Authors Chen J, Luo Q, Wang L, Zheng L, Zhang Y, Liu Y, Peng L , Xu W 

Received 13 February 2025

Accepted for publication 4 July 2025

Published 12 July 2025 Volume 2025:21 Pages 1095—1105

DOI https://doi.org/10.2147/TCRM.S521406

Checked for plagiarism Yes

Review by Single anonymous peer review

Peer reviewer comments 4

Editor who approved publication: Professor Garry Walsh

Jia Chen,1,* Qiumin Luo,1,* Lu Wang,2,* Lihua Zheng,1 Yeqiong Zhang,1 Ying Liu,1 Liang Peng,1,3 Wenxiong Xu1 

1Department of Infectious Diseases and Guangdong Key Laboratory of Liver Disease Research, Third Affiliated Hospital of Sun Yat-Sen University, Guangzhou, People’s Republic of China; 2Department of Diagnostics, second School of Clinical Medicine, Binzhou Medical University, Yantai, Shandong, People’s Republic of China; 3Key Laboratory of Tropical Disease Control, Ministry of Education, Sun Yat-sen University, Guangzhou, People’s Republic of China

*These authors contributed equally to this work

Correspondence: Wenxiong Xu, Department of Infectious Disease, Third Affiliated Hospital of Sun Yat-sen University, 600# Tianhe Road, Tianhe District, Guangzhou, Guangdong province, 510630, People’s Republic of China, Tel +8613760783281, Email xuwenx@mail.sysu.edu.cn Liang Peng, Department of Infectious Disease, Third Affiliated Hospital of Sun Yat-sen University, 600# Tianhe Road, Tianhe District, Guangzhou, Guangdong province, 510630, People’s Republic of China, Tel +8613533978874, Email pliang@mail.sysu.edu.cn

Purpose: This study aimed to compare the cost-effectiveness of the double plasma molecular adsorption system sequential low-volume plasma exchange (DPMAS+LPE) versus conventional plasma exchange (PE) in treating early-stage hepatitis B virus-related acute-on-chronic liver failure (HBV-ACLF).
Patients and Methods: A total of 215 early-stage HBV-ACLF patients were assigned to either DPMAS+LPE or conventional PE groups.
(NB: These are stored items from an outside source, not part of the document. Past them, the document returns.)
-- ==== Sys2Proof/Machine/Remote.lean ====
section
/-! DEFINITION. Remote access as its requester sees it: the ticket table, RLD, RST, RATOM, TICKWAIT, REPLAY, replies,
tickets, deadlines and notices, the egress map and the stations (R138 to R140, R269 to R273, R325 to R331, R408 to R412,
R423 to R430). -/

namespace Sys2Proof.Machine

/-! ## Sending (R325, R327, R425, R426) -/

/-- A request has been answered: by a reply, a ticket or its deadline. -/
def State.answered (s : State) (who tag : Nat) : State :=
  { s with fab := { s.fab with out := s.fab.out.filter (fun e => !(e.who == who && e.tag == tag)) } }

/-- A reply that no requester waits for any more: the request is answered, and one that has reached its deadline is counted
as late (R427, R429). -/
def State.lateReply (s : State) (who tag : Nat) : State :=
  if s.fab.out.any (fun e => e.who == who && e.tag == tag) then s.answered who tag else s.countStat 1 32 32

/-- The deadline of a request in cycles (R426). -/
def State.deadline (s : State) : Nat := max 1 s.fab.tmo * 1024

/-! ## The ticket table (R270) -/

/-- The accelerator and the export address that a fabric address names (R97, R121). -/
def fabricParts (a : Nat) : Nat × Nat := (fld a 50 10, fld a 0 50)

/-- A write of `n` bytes through the mask of a span that holds them (R325). -/
def maskedWrite (r : FabReq) (span : Nat × Nat) (addr n : Nat) : FabReq :=
  { r with op := 1, addr := span.1, len := span.2, data := r.data % 256 ^ n * 256 ^ (addr - span.1)
           mask := (2 ^ n - 1) * 2 ^ (addr - span.1) }

/-- The bytes of an entry's access at its owner: all that it names. -/
def Ticket.bytes (t : Ticket) : Nat :=
  match t.i with
  | .rld f => if f.fmt = 0 then 128 else fmtBytes f.fmt
  | .rst f => if f.fmt = 0 then 128 else fmtBytes f.fmt
  | .ratom f => fmtBytes f.fmt
  | _ => 0

/-- The request that an entry sends (R269, R325): a scalar load reads the 64-byte sector that holds its bytes, and a scalar
store writes its bytes there through the mask. -/
def Ticket.request (t : Ticket) (devid tag : Nat) : FabReq :=
  let addr := (fabricParts t.addr).2
  let sector := (addr / 64 * 64, 64)
  let base : FabReq :=
    { src := devid, who := t.strand, tag := tag, cls := t.cls, op := 0, addr := addr, len := 64, aop := 0, fmt := 0,
      data := t.data, cmp := t.cmp, poison := false, dxp := true }
  match t.i with
  | .rld f => if f.fmt = 0 then { base with len := 128 } else { base with addr := sector.1 }
  | .rst f => maskedWrite base (if f.fmt = 0 then (addr, 128) else sector) addr t.bytes
  | .ratom f => { base with op := 2, len := fmtBytes f.fmt, aop := f.k, fmt := f.fmt }
  | _ => base

/-- TINFO of a remote failure: a sub-code, the accelerator, the low bits of the export address (R410, R415, R427). -/
def remoteInfo (top addr : Nat) : Nat :=
  top * 2 ^ 56 + (fabricParts addr).1 * 2 ^ 46 + fld (fabricParts addr).2 0 46

/-- An entry fails: the firmware will kill the context with code 0x18 (R410, R427). -/
def State.failTicket (s : State) (c tag sub : Nat) : State :=
  match Table.find (s.core c).tickets tag with
  | none => s
  | some t =>
    let s := s.onCore c (fun x => { x with tickets := Table.erase x.tickets tag })
    s.onStrand t.strand (fun x =>
      { x with fw := x.fw.or (some (.kill 1 0x18 0 0 0x18 (remoteInfo sub t.addr) 0)) })

/-- Send the request of an entry, or fail it at once where its destination is unreachable, as if its deadline had passed
(R425, R427, R429). -/
def State.sendTicket (s : State) (c tag : Nat) : State :=
  match Table.find (s.core c).tickets tag with
  | none => s
  | some t =>
    if s.reachable t.owner then s.transmit t.owner (t.request s.devid tag)
    else (s.failTicket c tag 2).countStat 0 0 16

/-- An entry's access shares bytes with one of `n` bytes at an address. -/
def Ticket.meets (t : Ticket) (addr n : Nat) : Bool :=
  t.owner == (fabricParts addr).1 &&
  decide ((fabricParts t.addr).2 < (fabricParts addr).2 + n) && decide ((fabricParts addr).2 < (fabricParts t.addr).2 + t.bytes)

/-- The entries of a strand that a new access has to follow although no path orders it behind them: those of other classes that
share bytes with it, and those of its class and owner that have to follow such an entry themselves (R124, R125; log entry
133). -/
def State.mustFollow (s : State) (k addr n cls : Nat) : List (Nat × Ticket) :=
  (s.core (coreOf k)).tickets.filter (fun e => e.2.strand == k &&
    ((e.2.cls != cls && e.2.meets addr n) ||
      (e.2.cls == cls && e.2.owner == (fabricParts addr).1 && e.2.behind.isSome)))

/-- The destination of a tag is ticket-poisoned until the replayed result lands (R271). -/
def State.poisonDest (s : State) (k tag : Nat) : State :=
  s.onStrand k (fun x => { x with inflight := x.inflight.map (fun e =>
    if e.source = .remote ∧ e.tag = tag ∧ !e.landed then { e with ticketed := true } else e) })

/-- A remote access takes an entry and is sent: its tag, and the state after. One that has to follow an entry with a ticket holds
its own place as if it had one, and is ready when that entry has been answered (R124; log entry 133). -/
def State.remote (s : State) (i : Instr) (addr data cmp cls : Nat) : Nat × State :=
  let tag := s.serial
  let c := s.myCore
  let t : Ticket :=
    { strand := s.issue.strand, i := i, addr := addr, data := data, cmp := cmp, cls := cls, owner := (fabricParts addr).1 }
  let first := (s.mustFollow s.issue.strand addr t.bytes cls).getLast?.map (·.1)
  let last := (((s.core c).tickets.filter (fun e =>
    e.2.strand == s.issue.strand && e.2.cls == cls && e.2.owner == t.owner && e.2.ticketed)).getLast?.map (·.2.tnum)).getD 0
  let s := { s with serial := tag + 1 }
  match first with
  | none => (tag, (s.onCore c (fun x => { x with tickets := Table.set x.tickets tag t })).sendTicket c tag)
  | some b =>
    (tag, s.onCore c (fun x =>
      { x with tickets := Table.set x.tickets tag { t with ticketed := true, behind := some b, tnum := last } }))

/-- The destination of an access that has not been sent is ticket-poisoned. -/
def State.chained (s : State) (tag : Nat) : State :=
  match Table.find (s.core s.myCore).tickets tag with
  | some t => if t.ticketed then s.poisonDest s.issue.strand tag else s
  | none => s

/-- The checks and waits of a remote access (R124, R249, R270, R329): one that has to follow another waits until that is
answered or has a ticket. -/
def State.remoteHurdle (s : State) (a n : Nat) (at_ : Attr) : Option Hurdle :=
  match s.addrHurdle a n n [0x4] with
  | some h => some h
  | none =>
    match s.ordered at_ none with
    | some h => some h
    | none =>
      if 64 ≤ (s.core s.myCore).tickets.length then some (.wait .ticketTable)
      else if (s.mustFollow s.issue.strand a n at_.cls).any (fun e => !e.2.ticketed) then some (.wait .engineFull)
      else if s.pairWaits (fabricParts a).1 at_.cls then some (.wait .engineFull)
      else none

/-- Later accesses of its class wait for a remote acquire (R128). -/
def State.awaitAcquire (s : State) (tag : Nat) (at_ : Attr) : State :=
  if at_.ord = 1 ∨ at_.ord = 3 then
    s.onMe (fun x => { x with fences := x.fences ++
      [{ mask := 2 ^ at_.cls, tags := [tag], acq := true, level := s.level s.issue.strand at_.sc at_.nm }] })
  else s

/-- The bytes of a remote access's format: 128 for a vector. -/
def remoteBytes (fmt : Nat) : Nat := if fmt = 0 then 128 else fmtBytes fmt

/-- RLD's checks. -/
def rldHurdle (f : LA) (s : State) : Option Hurdle :=
  s.remoteHurdle (s.effective f.ab f.off) (remoteBytes f.fmt) f.at_

/-- RLD, R269, R270. -/
def execRld (f : LA) (s : State) : Host.Outcome State Fault Refusal :=
  runSlot (.rld f) (rldHurdle f) (fun s =>
    let (tag, s) := (s.acquiring f.at_).remote (.rld f) (s.effective f.ab f.off) 0 0 f.at_.cls
    let s := s.awaitAcquire tag f.at_
    (if f.fmt = 0 then s.laterVec f.d none .remote f.at_.lat tag
     else s.later (.s f.d) none .remote f.at_.lat tag).chained tag) s

/-- RST's checks. -/
def rstHurdle (f : LA) (s : State) : Option Hurdle :=
  s.remoteHurdle (s.effective f.ab f.off) (remoteBytes f.fmt) f.at_

/-- RST, R269. -/
def execRst (f : LA) (s : State) : Host.Outcome State Fault Refusal :=
  runSlot (.rst f) (rstHurdle f) (fun s =>
    let (v, s) := if f.fmt = 0 then s.readVec f.d else (s.rs f.d % 256 ^ fmtBytes f.fmt, s)
    ((s.releasing f.at_).remote (.rst f) (s.effective f.ab f.off) v 0 f.at_.cls).2) s

/-- RATOM's checks. -/
def ratomHurdle (f : LX) (s : State) : Option Hurdle := s.remoteHurdle (s.ra f.ab) (fmtBytes f.fmt) f.at_

/-- RATOM, R269: the compare operand of cas is the next scalar. -/
def execRatom (f : LX) (s : State) : Host.Outcome State Fault Refusal :=
  runSlot (.ratom f) (ratomHurdle f) (fun s =>
    let z := 256 ^ fmtBytes f.fmt
    let cmp := if f.k = 9 then s.rs (f.sb + 1) % z else 0
    let (tag, s) := ((s.releasing f.at_).acquiring f.at_).remote (.ratom f) (s.ra f.ab) (s.rs f.sb % z) cmp f.at_.cls
    ((s.awaitAcquire tag f.at_).later (.s f.d) none .remote f.at_.lat tag).chained tag) s

/-! ## Waiting for tickets and replaying them (R272, R273) -/

/-- The strand's entries that hold a ticket. -/
def Core.ticketed (c : Core) (k : Nat) : List (Nat × Ticket) :=
  c.tickets.filter (fun t => t.2.strand == k && t.2.ticketed)

/-- TICKWAIT's wait (R272). -/
def tickwaitHurdle (s : State) : Option Hurdle :=
  let l := (s.core s.myCore).ticketed s.issue.strand
  if l.isEmpty || l.any (fun t => t.2.ready) then none else some (.wait .ticket)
After propensity score matching (1:1), 101 matched pairs were analyzed. We compared 30- and 90-day survival rates and direct medical costs from the healthcare payer’s perspective. Cost-effectiveness analysis was performed with a willingness-to-pay (WTP) threshold of $12,681 and $38,043, equivalent to 1 and 3 times China’s 2023 per capita GDP. Univariate and probabilistic sensitivity analyses (Bootstrap method) were used to assess parameter uncertainty.
Results: Over the 90-day follow-up period, the DPMAS+LPE group had numerically higher survival rates compared to the PE group, but this difference was not statistically significant (91.04% vs 83.07%, Logrank: P=0.094). Compared to PE, DPMAS+LPE showed no economic benefit at 30 days. At 90 days, each 1% increase in the survival rate with DPMAS+LPE required an additional $3013.68 in medical costs, demonstrating cost-effectiveness. In the cirrhosis subgroup, the 90-day average total medical cost of the DPMAS+LPE group was lower than that of the PE group. At a WTP threshold of $12,681, the probability of DPMAS+LPE being cost-effective was 14% at 30 days and 75% at 90 days. At a WTP of $38,043, these probabilities increased to 45% and 90%, respectively. Univariate sensitivity analysis demonstrated that variations in the 90-day survival rates and costs for both groups still favored DPMAS+LPE within the 95% confidence interval. However, when the number of DPMAS+LPE treatments exceeded 4.4, it was no longer cost-effective.
Conclusion: Compared to PE, DPMAS+LPE demonstrated cost-effectiveness at 90 days in early-stage HBV-ACLF patients, particularly those with cirrhosis. While DPMAS+LPE can be considered a suitable artificial liver therapy option for early-stage HBV-ACLF, careful consideration must be given to the number of treatments to ensure cost-effectiveness.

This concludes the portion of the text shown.